-- ==== Sys2Proof/WellFormed.lean ====
section
/-! DEFINITION. Which terms of `Instr` are packets: the payload has the length the header gives it
(spec/30_encoding.md R64, spec/20_memory.md R53). Whether an operand VALUE is legal (R63 step 3, the
key lengths of R184) is no matter of form: the command's own meaning checks it and ends with the
status the spec names. -/

namespace Sys2Proof

/-- The instruction is a packet: its payload has paylen(header) bytes (R53, R64). A nonce and a
single block have their length by their type. -/
abbrev Instr.WellFormed : Instr → Prop
  | .kexp a key => key.length = a.toNat
  | .encb a blocks => blocks.length = a.toNat
  | .decb a blocks => blocks.length = a.toNat
  | .cinit _ => True
  | .cnext _ => True
  | .ginit => True
  | .gfold _ => True
  | .gfoldn a blocks => blocks.length = a.toNat
  | .gfinal _ => True
  | .gcmInit a len key _ aad => key.length = a.toNat ∧ aad.length = len.toNat
  | .gcmEnc len plaintext => plaintext.length = len.toNat
  | .gcmDec len ciphertext => ciphertext.length = len.toNat
  | .gcmFinal _ => True
  | .gcmVerify a tag => tag.length = a.toNat
  | .rdst => True
  | .zeroize => True

end Sys2Proof
end

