/-! ### The block cipher -/

/-- R83 and R84: SBOX is the inverse in GF(2^8) followed by the affine map, INV_SBOX undoes it, and
both are the tables of the rules, written out here again row by row. -/
def Obligations.SboxTablesAreTheAffineInverse : Prop :=
  (∀ v : Byte, ∃ b : Byte, (v = 0 → b = 0) ∧ (v ≠ 0 → gmul8 v b = 1) ∧
    sbox v = b ^^^ b.rotateLeft 1 ^^^ b.rotateLeft 2 ^^^ b.rotateLeft 3 ^^^ b.rotateLeft 4
      ^^^ 0x63#8) ∧
  (∀ v : Byte, invSbox (sbox v) = v) ∧
  ((List.range 256).map fun v => sbox (BitVec.ofNat 8 v)) = bytesOfBlocks
    [ 0x637c777bf26b6fc53001672bfed7ab76#128, 0xca82c97dfa5947f0add4a2af9ca472c0#128,
      0xb7fd9326363ff7cc34a5e5f171d83115#128, 0x04c723c31896059a071280e2eb27b275#128,
      0x09832c1a1b6e5aa0523bd6b329e32f84#128, 0x53d100ed20fcb15b6acbbe394a4c58cf#128,
      0xd0efaafb434d338545f9027f503c9fa8#128, 0x51a3408f929d38f5bcb6da2110fff3d2#128,
      0xcd0c13ec5f974417c4a77e3d645d1973#128, 0x60814fdc222a908846eeb814de5e0bdb#128,
      0xe0323a0a4906245cc2d3ac629195e479#128, 0xe7c8376d8dd54ea96c56f4ea657aae08#128,
      0xba78252e1ca6b4c6e8dd741f4bbd8b8a#128, 0x703eb5664803f60e613557b986c11d9e#128,
      0xe1f8981169d98e949b1e87e9ce5528df#128, 0x8ca1890dbfe6426841992d0fb054bb16#128 ] ∧
  ((List.range 256).map fun v => invSbox (BitVec.ofNat 8 v)) = bytesOfBlocks
    [ 0x52096ad53036a538bf40a39e81f3d7fb#128, 0x7ce339829b2fff87348e4344c4dee9cb#128,
      0x547b9432a6c2233dee4c950b42fac34e#128, 0x082ea16628d924b2765ba2496d8bd125#128,
      0x72f8f66486689816d4a45ccc5d65b692#128, 0x6c704850fdedb9da5e154657a78d9d84#128,
      0x90d8ab008cbcd30af7e45805b8b34506#128, 0xd02c1e8fca3f0f02c1afbd0301138a6b#128,
      0x3a9111414f67dcea97f2cfcef0b4e673#128, 0x96ac7422e7ad3585e2f937e81c75df6e#128,
      0x47f11a711d29c5896fb7620eaa18be1b#128, 0xfc563e4bc6d279209adbc0fe78cd5af4#128,
      0x1fdda8338807c731b11210592780ec5f#128, 0x60517fa919b54a0d2de57a9f93c99cef#128,
      0xa0e03b4dae2af5b0c8ebbb3c83539961#128, 0x172b047eba77d626e169146355210c7d#128 ]

/-- R88: InvMixColumns column by column, its linearity, and that it undoes MixColumns. -/
def Obligations.InvMixColumnsUndoesMixColumns : Prop :=
  (∀ b : Block, invMixColumns (mixColumns b) = b) ∧
  (∀ x y : Block, invMixColumns (x ^^^ y) = invMixColumns x ^^^ invMixColumns y) ∧
  (∀ (b : Block) (c : Nat) (a0 a1 a2 a3 : Byte), c < 4 →
    a0 = byteAt b (4 * c) → a1 = byteAt b (4 * c + 1) → a2 = byteAt b (4 * c + 2) →
    a3 = byteAt b (4 * c + 3) →
    byteAt (invMixColumns b) (4 * c) = gmul8 a0 14 ^^^ gmul8 a1 11 ^^^ gmul8 a2 13 ^^^ gmul8 a3 9 ∧
    byteAt (invMixColumns b) (4 * c + 1)
      = gmul8 a0 9 ^^^ gmul8 a1 14 ^^^ gmul8 a2 11 ^^^ gmul8 a3 13 ∧
    byteAt (invMixColumns b) (4 * c + 2)
      = gmul8 a0 13 ^^^ gmul8 a1 9 ^^^ gmul8 a2 14 ^^^ gmul8 a3 11 ∧
    byteAt (invMixColumns b) (4 * c + 3)
      = gmul8 a0 11 ^^^ gmul8 a1 13 ^^^ gmul8 a2 9 ^^^ gmul8 a3 14)

/-- 40_blockcipher.md section 3, the recurrence of the key schedule and the decryption schedule, for
every key of legal length. -/
def Obligations.KeyScheduleFollowsTheRecurrence : Prop :=
  ∀ (key : List Byte) (nk nr : Nat), key.length ∈ [16, 24, 32] → nk = key.length / 4 → nr = nk + 6 →
    (keySchedule key).nr = nr ∧
    (∃ w : Nat → Word32,
      (∀ i, i < nk → w i = wordOfBytes ((key.drop (4 * i)).take 4)) ∧
      (∀ i, nk ≤ i → i < 4 * (nr + 1) →
        w i = w (i - nk) ^^^
          (if i % nk = 0 then
            subWord (rotWord (w (i - 1))) ^^^ ((rcon (i / nk)).setWidth 32 <<< 24)
          else if nk = 8 ∧ i % nk = 4 then subWord (w (i - 1))
          else w (i - 1))) ∧
      (∀ r, r ≤ nr → roundKey (keySchedule key).erk r
        = w (4 * r) ++ w (4 * r + 1) ++ w (4 * r + 2) ++ w (4 * r + 3))) ∧
    (∀ r, nr < r → roundKey (keySchedule key).erk r = 0 ∧ roundKey (keySchedule key).drk r = 0) ∧
    roundKey (keySchedule key).drk 0 = roundKey (keySchedule key).erk nr ∧
    (∀ r, 1 ≤ r → r < nr →
      roundKey (keySchedule key).drk r = invMixColumns (roundKey (keySchedule key).erk (nr - r))) ∧
    roundKey (keySchedule key).drk nr = roundKey (keySchedule key).erk 0

/-- 40_blockcipher.md section 3: D undoes E and E undoes D under every key of legal length. -/
def Obligations.DecryptionUndoesEncryption : Prop :=
  ∀ (key : List Byte) (b : Block), key.length ∈ [16, 24, 32] →
    decryptBlock (keySchedule key).drk (keySchedule key).nr
      (encryptBlock (keySchedule key).erk (keySchedule key).nr b) = b ∧
    encryptBlock (keySchedule key).erk (keySchedule key).nr
      (decryptBlock (keySchedule key).drk (keySchedule key).nr b) = b

/-- 40_blockcipher.md section 3 and 44_system.md section 2: blocks in lanes are encrypted, and
decrypted, as one by one, whatever LANES is. -/
def Obligations.LaneCipherIsBlockwise : Prop :=
  ∀ (L : Nat) (rk : RoundKeys) (nr : Nat) (bs : List Block), 1 ≤ L →
    encryptLanes L rk nr bs = bs.map (encryptBlock rk nr) ∧
    decryptLanes L rk nr bs = bs.map (decryptBlock rk nr)
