-- ==== Sys2Proof/Tests/Slice0.lean ====
section
/-! SUPPORT. The tests of the model. Expected values come from spec/95_test_vectors.md (the section
is named at each test) or are written out from the encoding tables of spec/30_encoding.md. A theorem
`witness_...` gives concrete operands and states that meet the hypotheses of a statement. -/

namespace Sys2Proof.Tests

open Sys2Proof.Machine

set_option Elab.async false

/-! ### Helpers -/

/-- The state a command leaves; the reset state where there is none. -/
def after : Host.Outcome State Fault Refusal → State
  | .next t => t
  | .fault _ => State.reset
  | .refused _ => State.reset

/-- The last response sent. -/
def answer : Host.Outcome State Fault Refusal → Option Response
  | .next t => t.outbox.getLast?
  | .fault _ => none
  | .refused _ => none

/-- A small build, so that a test computes few powers. -/
def small : Build := { k := 4, tier := .reference, lanes := 1 }

/-- A state with the given sequencer state, every unit marked valid and the counter at 1. -/
def inFsm (f : Fsm) : State :=
  { State.resetOf small with kv := true, cv := true, gv := true, ctr := 1, fsm := f }

def zeroKey : List Byte := List.replicate 16 0

/-- Key C128 of section 2.1. -/
def keyC128 : List Byte := beBytes 16 0x000102030405060708090a0b0c0d0e0f

/-- The subkey H of the zero key (section 4.2). -/
def subkey0 : Block := 0x66e94bd4ef8a2c3b884cfa59ca342b2e

/-- Manual mode under a key. -/
def keyed (key : List Byte) : State :=
  { State.resetOf small with
    kv := true, klen := BitVec.ofNat 8 key.length, nr := BitVec.ofNat 8 (keySchedule key).nr,
    erk := (keySchedule key).erk, drk := (keySchedule key).drk }

/-- Manual mode with the subkey of the zero key and its first four powers (section 4.2). -/
def hashed : State :=
  { inFsm .uninit with
    h := subkey0
    hpow := [subkey0, 0xa569901bb4b18906f5059d24465c904d#128, 0xa24af38161917d7c9ae0d027c5fd91ca#128,
      0xca45ecb9a45ec8a2f256e11f220638b2#128] }

/-- A message under the zero key and nonce, just begun (TC1 of section 5.1). -/
def opened : State :=
  { keyed zeroKey with
    cv := true, ctr := 1, gv := true, h := subkey0, hpow := hashed.hpow
    tmask := 0x58e2fccefa7e3061367f1d57a4e7455a, fsm := .keynonce }

/-- The same message when 16 zero bytes have been encrypted or decrypted (TC2 of section 5.1). -/
def updated : State :=
  { opened with
    ctr := 2, acc := 0x5e2ec746917062882c85b0685353deb7, ctlen := 16, fsm := .stream
    dir := some .enc }

/-! ### Well-formedness: an ill-formed term for each check is refused -/

theorem test_wf_kexp_short_key : ¬ (Instr.kexp 16 [1, 2]).WellFormed := by decide
theorem test_wf_encb_count : ¬ (Instr.encb 2 [0]).WellFormed := by decide
theorem test_wf_decb_count : ¬ (Instr.decb 0 [0]).WellFormed := by decide
theorem test_wf_gfoldn_count : ¬ (Instr.gfoldn 1 []).WellFormed := by decide
theorem test_wf_gcmInit_key : ¬ (Instr.gcmInit 2 0 [1] 0 []).WellFormed := by decide
theorem test_wf_gcmInit_aad : ¬ (Instr.gcmInit 1 2 [1] 0 [7]).WellFormed := by decide
theorem test_wf_gcmEnc_len : ¬ (Instr.gcmEnc 0 [1]).WellFormed := by decide
theorem test_wf_gcmDec_len : ¬ (Instr.gcmDec 3 [1]).WellFormed := by decide
theorem test_wf_gcmVerify_len : ¬ (Instr.gcmVerify 4 [1, 2, 3]).WellFormed := by decide
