-- ==== Sys2Proof/Machine/Bytes.lean ====
section
/-! DEFINITION. Byte order (00_scope R17, 20_memory R53 and R54) and the frame functions that
FrameValidator, the encoder and the response builder share (30_encoding R80 to R82, 42 R148). -/

namespace Sys2Proof.Machine

/-- `BE16(h, l)`: the first byte is the more significant (R17, R53). -/
def be16 (h l : Byte) : Half := h ++ l

/-- `hi8(a) = a[15:8]` (R17). -/
def hi8 (a : Half) : Byte := a.extractLsb' 8 8

/-- `lo8(a) = a[7:0]` (R17). -/
def lo8 (a : Half) : Byte := a.extractLsb' 0 8

/-- The byte at index `k` of a byte string. -/
def byteAt (s : List Byte) (k : Nat) : Byte := s.getD k 0

/-- The 16-bit field at offsets `k`, `k+1` (R53). -/
def halfAt (s : List Byte) (k : Nat) : Half := be16 (byteAt s k) (byteAt s (k + 1))

/-- `xor_fold` (R17, R134). -/
def xorFold (s : List Byte) : Byte := s.foldl (fun a b => a ^^^ b) 0

/-- `build_frame(code, payload)` (42_command_dispatcher R148; 30_encoding R80, R82, R99). -/
def buildFrame (code : Byte) (payload : List Byte) : List Byte :=
  let body := Config.header :: code :: payload
  body ++ [xorFold body, Config.tail]

/-- The first of the checks V1 to V4 that fails, in that order (41_frame_validator R130, 42 R146); the
checksum stands at `n-2` and covers the bytes before it (90_conflicts C1). -/
def firstFailure (f : List Byte) : Option Reject :=
  let n := f.length
  if n < Config.minFrameSize then some .tooShort
  else if byteAt f 0 ≠ Config.header then some .badHeader
  else if byteAt f (n - 1) ≠ Config.tail then some .badTail
  else if xorFold (f.take (n - 2)) ≠ byteAt f (n - 2) then some .badChecksum
  else none

/-- `validate(f)` (R130). -/
def validate (f : List Byte) : Bool := (firstFailure f).isNone

/-- The code byte of a frame: offset 1 (R80, R143). -/
def frameCode (f : List Byte) : Byte := byteAt f 1

/-- The payload of a frame: offsets `2 .. n-3` (R80, R143). -/
def framePayload (f : List Byte) : List Byte := (f.drop 2).take (f.length - 4)

end Sys2Proof.Machine
end

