-- ==== Sys2Proof/Machine/Step.lean ====
section
/-! DEFINITION. One step: the instruction at the machine's control point, or one turn of an agent. -/

namespace Sys2Proof.Machine

/-- One step. -/
def step (s : State) : Host.Outcome State Fault Refusal :=
  match fetch s with
  | .run i => exec i (prepare s)
  | .advance => .next (turn s)
  | .refuse r => .refused r

/-- `s` with a table word stored where `step` fetches its next instruction, and the next turn given to
the dispatcher. -/
def State.withFetchWord (s : State) (nbits w : Nat) : State := placeTableWord nbits w s

end Sys2Proof.Machine
end

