-- ==== Sys2Proof/Machine/Core.lean ====
section
/-! DEFINITION. The machine behind the host's interface. -/

def Sys2Proof.core : Host.Core :=
  { State := Sys2Proof.Machine.State, Fault := Sys2Proof.Machine.Fault,
    Refusal := Sys2Proof.Machine.Refusal, step := Sys2Proof.Machine.step,
    reset := Sys2Proof.Machine.State.reset }
end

.....

# Work instruction:
Using the records above, set down exactly the lines from the one with "a0 = byteAt" through the one with "subWord (rotWord (w", inclusive, and nothing more.

# Exercise answer:
    a0 = byteAt b (4 * c) → a1 = byteAt b (4 * c + 1) → a2 = byteAt b (4 * c + 2) →
    a3 = byteAt b (4 * c + 3) →
    byteAt (invMixColumns b) (4 * c) = gmul8 a0 14 ^^^ gmul8 a1 11 ^^^ gmul8 a2 13 ^^^ gmul8 a3 9 ∧
    byteAt (invMixColumns b) (4 * c + 1)
      = gmul8 a0 9 ^^^ gmul8 a1 14 ^^^ gmul8 a2 11 ^^^ gmul8 a3 13 ∧
    byteAt (invMixColumns b) (4 * c + 2)
      = gmul8 a0 13 ^^^ gmul8 a1 9 ^^^ gmul8 a2 14 ^^^ gmul8 a3 11 ∧
    byteAt (invMixColumns b) (4 * c + 3)
      = gmul8 a0 11 ^^^ gmul8 a1 13 ^^^ gmul8 a2 9 ^^^ gmul8 a3 14)

/-- 40_blockcipher.md section 3, the recurrence of the key schedule and the decryption schedule, for
every key of legal length. -/
def Obligations.KeyScheduleFollowsTheRecurrence : Prop :=
  ∀ (key : List Byte) (nk nr : Nat), key.length ∈ [16, 24, 32] → nk = key.length / 4 → nr = nk + 6 →
    (keySchedule key).nr = nr ∧
    (∃ w : Nat → Word32,
      (∀ i, i < nk → w i = wordOfBytes ((key.drop (4 * i)).take 4)) ∧
      (∀ i, nk ≤ i → i < 4 * (nr + 1) →
        w i = w (i - nk) ^^^
          (if i % nk = 0 then
            subWord (rotWord (w (i - 1))) ^^^ ((rcon (i / nk)).setWidth 32 <<< 24)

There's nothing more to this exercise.